In this blog, I’ll describe how Device Guard makes the endpoint resilient to malware attacks and go deeper into Device Guard’s inner-workings. Finally, I'll highlight some of the risks associated with not implementing Device Guard as part of an organization's overall endpoint security strategy using Windows 10.
Security in Layers
Cyber-attacks commonly occur through applications, browsers, unpatched vulnerabilities, social-engineering, etc. Device Guard does not eliminate the possibility of being targeted for attacks, but it does significantly reduce the attack surfaces favorited by bad actors and malware writers.
What Device Guard does is harden the various attack surfaces by creating a "chain of trust" or "end-to-end security" from the hardware and firmware configuration involved with the boot process, up through the Windows OS kernel and to software running in Windows.
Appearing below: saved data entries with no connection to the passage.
-- ==== Sys2Proof/Word.lean ====
section
/-!
DEFINITION. The machine's words and the numbers of its units (R8, R29, R30, R31).
-/
namespace Sys2Proof

/-- R8: a byte. -/
abbrev Byte := BitVec 8
/-- R8: a halfword. -/
abbrev W16 := BitVec 16
/-- R8: a word. -/
abbrev W32 := BitVec 32
/-- R8: a doubleword. -/
abbrev W64 := BitVec 64

/-- A tile, numbered `y * 64 + x` as R77, R142 and R221 write it. -/
abbrev TileId := BitVec 12
/-- R110: 0 MXE, 1 VXE, 2 MOV, 3 WEI. -/
abbrev EngId := BitVec 2
/-- R30: a colony, 0 to 255. -/
abbrev ColId := BitVec 8
/-- R32: a partition, 0 to 63. -/
abbrev PartId := BitVec 6
/-- R322: a context number within its partition. -/
abbrev CtxId := BitVec 8
/-- R326: a hardware queue number within its partition. -/
abbrev QueueId := BitVec 10
/-- R72: a cistern slot. -/
abbrev SlotId := BitVec 6
/-- R136: a tile semaphore. -/
abbrev SemId := BitVec 4
/-- R75: a logical page number. -/
abbrev Lpn := BitVec 24
/-- R279: a Vulor port, in the direction coding of R221. -/
abbrev PortId := Fin 6
/-- R399: a power domain ID. -/
abbrev DomId := Fin 100
/-- R350: a control core by hart ID: 0 to 255 colony cores, 256 to 259 head cores. -/
abbrev CoreId := Fin 260

end Sys2Proof
end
The goal is to ensure all components involved are trusted and have not been compromised or tampered with at any time. This is called defense in-depth security: the endpoint is secured in multiple layers rather than focusing on just one layer and ignoring others.
There a number of attack vectors (layers) on an endpoint that can be exploited when not properly secured. Let's take a look at the following table which shows some popular attack vectors frequented by malware:
Mitigation Options | |||||
Attack vector | Pre-Device Guard configurations that expose endpoint vulnerabilities | Known Malware that exploits the attack vector | Device Guard | Application control (AppLocker, Bit9) | Antimalware/Antivirus |
Software and Applications running in Windows | Unsigned/untrusted/malicious code able to run Malicious code able to exploit vulnerabilities found in OEM hooks in the firmware/BIOS | Lenovo Solution Center hack (2015) – https://for.tn/1OWGorn |
● |
◐ |
○ |
Windows OS loading | Unsigned/Untrusted Device Drivers, Windows Kernel and Kernel Extensions | TDL or Alureon (2010) – https://bit.ly/1OmjaGj |
● |
◐ |
○ |
(legacy) Disk configuration and partitioning | Nemesis (2015) – https://bit.ly/1NSRV5y |
● |
◐ |
||
Bootloader | Stored in MBR and VBR | Rootkits/Bootkits
|
● |
◐ |
|
Hardware and Firmware/BIOS |
|
SuperFish via Lenovo (2015) – https://cnet.co/1Y2PqZA |
● |
● Defense strategy is proactive and prevention-first. Includes UEFI + Secure Boot. Only allows authorized and trusted applications to run, blocks all others.
◐ Defense strategy is proactive and prevention-first, but is subject to tampering should the Windows kernel and OS be compromised. Only allows authorized and trusted applications to run, blocks all others.
○ Defense strategy is reactive based on ability to detect threat and remediation-first. Allows unknown malware to run. Not always successful in detecting known malware even if virus definitions and signature databases are current.
Isolation from Windows Kernel
Running in isolation from the Windows kernel is what gives Device Guard an advantage over traditional endpoint security solutions. When Device Guard is not in use, should the Windows kernel become compromised by malware, it will likely go undetected by signature-based security products that have not updated their signature database/definitions, rendering them ineffective. When Device Guard is protecting the endpoint, the malware will also have the impossible task of compromising Device Guard’s core components.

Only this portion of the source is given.